Hinter den Kulissen - Theresa

ULT_Volunteer-Theresa

Theresa engagiert sich seit Anfang 2024 ehrenamtlich in unserem Team und sorgt im Update Team dafür, dass unsere Patinnen und Paten regelmäßig von den Kindern hören, die sie unterstützen. Und ganz neu wagt sie sich jetzt auch an eine weitere Aufgabe und unterstützt uns bei unserem Newsletter. Vielleicht lest ihr hier also schon bald nicht mehr nur über Theresa, sondern auch etwas von ihr. 😊
Im Interview erzählt sie, warum man nicht unbedingt Geld spenden muss, um etwas zu bewegen, wo sie ULT in fünf Jahren sieht und warum ihr ein kleiner Ring aus ihrer Schulzeit bis heute in Erinnerung geblieben ist.

Name

Theresa

ULT Position

Teammitglied in der Patenschaftspflege

Superpower

Diving Right In.

Was sind deine Aufgaben bei ULT?

Momentan bin ich Teil des Update-Teams. Dort erstelle und verschicke ich regelmäßig Updates an die Patinnen und Paten. Seit diesem Monat probiere ich mich außerdem im Bereich Newsletter aus und unterstütze dabei bei der Erstellung.

Warum engagierst du dich bei ULT?

Während meines Studiums wollte ich mich gerne ehrenamtlich engagieren und etwas zurückgeben. Gleichzeitig hatte ich selbst nicht die finanziellen Möglichkeiten, regelmäßig zu spenden. Deshalb habe ich mich dazu entschieden, es einfach einmal bei ULT zu versuchen. Seit meinem ersten Kontakt mit ULT bin ich mit viel Herzblut dabei und freue mich, auf diese Weise etwas Gutes beitragen zu können.

Was war dein Lieblingsfach in der Schule?

Mein Lieblingsfach war Englisch. Mein absolutes Hassfach war dagegen Sport.

Wo siehst du ULT in 5 Jahren?

Ich hoffe, dass ULT in den nächsten fünf Jahren noch weiter wächst und wir gemeinsam noch mehr für die Kinder ermöglichen können. Gleichzeitig wünsche ich mir, dass auch die ehrenamtlichen Mitarbeitenden weiterhin mit so viel Herz, Motivation und Engagement dabei sind. Ich hoffe, dass wir als Team noch viele tolle Projekte umsetzen und damit nachhaltig etwas bewegen können.

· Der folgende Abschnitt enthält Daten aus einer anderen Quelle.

-- ==== Sys2Proof/Tests/Slice0.lean ====
section
/-!
SUPPORT. The model's own tests. The expected results are those of 95_test_vectors (computed there from the rules, at the
parameters 64 / 32 / 8 / true), or hand calculation from the rule a comment names.
-/

namespace Sys2Proof.Tests

open Sys2Proof.Machine

/-! ## Small states -/

/-- An instance at the suggested parameters with `S` and the entropy answers given. -/
def stateWith (e : Enumerator) (ent : List EntropyAnswer) : State := { State.reset with enum := e, ent := ent }

/-- `ACTIVE / 4 / 0 / 01 / 1`, the state of 95_test_vectors section 2.7. -/
def open4 : Enumerator := ⟨.active, 4, .even, 1, 1#1⟩

/-- An instance of `W_MAX = 4`, `ARGW = 4`, `ECW = 3`, `STEP4_AZ_NATURAL = false`. -/
def small : Params := ⟨some 4, 4, 3, false⟩

/-- An instance of unbounded `W_MAX`. -/
def unbounded : Params := ⟨none, 1, 1, true⟩

/-- What a step leaves to look at: `S`, the last response, the requests, the command in progress. -/
def shown : Host.Outcome State Fault Refusal → Option (Enumerator × Option Response × List Nat × Option Instr)
  | .next t => some (t.enum, t.rsp.getLast?, t.req, t.waiting)
  | .fault _ => none
  | .refused _ => none

/-! ## Well-formedness: an argument outside the signed field has no encoding (30_encoding R73) -/

theorem test_wf_refuses_aev_too_large : (Instr.aev 2147483648).wellFormed Params.suggested = false := by decide
theorem test_wf_refuses_aod_too_small : (Instr.aod (-2147483649)).wellFormed Params.suggested = false := by decide
theorem test_wf_refuses_rev_too_large : (Instr.rev 8 true).wellFormed small = false := by decide
theorem test_wf_refuses_rod_too_small : (Instr.rod (-9)).wellFormed small = false := by decide
theorem test_wf_refuses_bad_parameters :
    ({ small with wMax := some 8 } : Params).wf = false ∧ ({ small with wMax := some 1 } : Params).wf = false ∧
    ({ small with ecw := 0 } : Params).wf = false := by decide

/-! ## Decoding: words written out from 30_encoding R76, and 95_test_vectors section 2.6 -/

theorem test_decode_aev : decodeTableWord 40 0b0000000000000000000000000000001100000000 = some (.aev 3) := by decide
theorem test_decode_aod : decodeTableWord 40 0b0000000000000000000000000000010100000001 = some (.aod 5) := by decide
theorem test_decode_rev : decodeTableWord 40 0b0000000000000000000000000000110000000010 = some (.rev 12 false) := by decide
theorem test_decode_rev_az : decodeTableWord 40 0xFFFFFFFB0A = some (.rev (-5) true) := by decide
theorem test_decode_rod : decodeTableWord 40 0b1111111111111111111111111111111100000011 = some (.rod (-1)) := by decide
theorem test_decode_nxt : decodeTableWord 40 0b0000000000000000000000000000000000000100 = some .nxt := by decide
theorem test_decode_stp : decodeTableWord 40 0b0000000000000000000000000000000000000101 = some .stp := by decide

theorem test_decode_argument_range :
    decodeTableWord 40 0xFFFFFFFF00 = some (.aev (-1)) ∧ decodeTableWord 40 0x7FFFFFFF01 = some (.aod 2147483647) ∧
    decodeTableWord 40 0x8000000000 = some (.aev (-2147483648)) ∧ decodeTableWord 40 0x0000000A0A = some (.rev 10 true) := by
  decide

theorem test_decode_illegal :
    [0x06, 0x07, 0x10, 0x80, 0x08, 0x09, 0x0B, 0x0C, 0x0D, 0x104, 0x105, 0xFFFFFFFF04, 0x308, 0xFFFFFFFF0B].map
      (decodeTableWord 40) = List.replicate 14 none := by decide

theorem test_decode_names_the_reason :
    decode small 0x10 = .error .reservedBits ∧ decode small 0x0E = .error .reservedOpcode ∧
    decode small 0x0B = .error .strayAllowZero ∧ decode small 0x104 = .error .strayArgument := ⟨rfl, rfl, rfl, rfl⟩

theorem test_encode :
    encode Params.suggested (.aev 3) = 0x0000000300 ∧ encode Params.suggested (.aod (-1)) = 0xFFFFFFFF01 ∧
    encode Params.suggested (.rev 5 true) = 0x000000050A ∧ encode Params.suggested (.rev 64 false) = 0x0000004002 ∧
    encode Params.suggested (.rod 12) = 0x0000000C03 ∧ encode Params.suggested .nxt = 0x04 ∧
    encode Params.suggested .stp = 0x05 := by decide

Erzähle uns eine witzige/peinliche/nette Geschichte aus deiner Schulzeit.

An meiner Realschule haben die Klassenlehrerinnen und Klassenlehrer meiner Klasse ziemlich häufig gewechselt. In der achten oder neunten Klasse bekamen wir wieder eine neue Lehrerin, die auch unsere neue Klassenlehrerin werden sollte.
Wir hatten zunächst ein paar Stunden Mathe und Chemie mit ihr. Irgendwann erzählte sie uns, dass sie nicht einfach eine Lehrerin sein wollte, die uns „vorgesetzt“ wird. Stattdessen wollte sie, dass wir uns selbst für sie als Klassenlehrerin entscheiden. Dafür hatte sie für jeden von uns einen kleinen Ring mitgebracht und meinte, wir müssten mit „Ja“ zu ihr als Klassenlehrerin sagen, damit sie auch wirklich unsere Lehrerin werden konnte.
Natürlich fanden wir das damals ziemlich lustig – und tatsächlich blieb sie anschließend bis zu unserem Schulabschluss unsere Klassenlehrerin. Bis heute kommt sie sogar noch zu unseren Klassentreffen. Der Ring ist mir deshalb irgendwie bis heute in Erinnerung geblieben.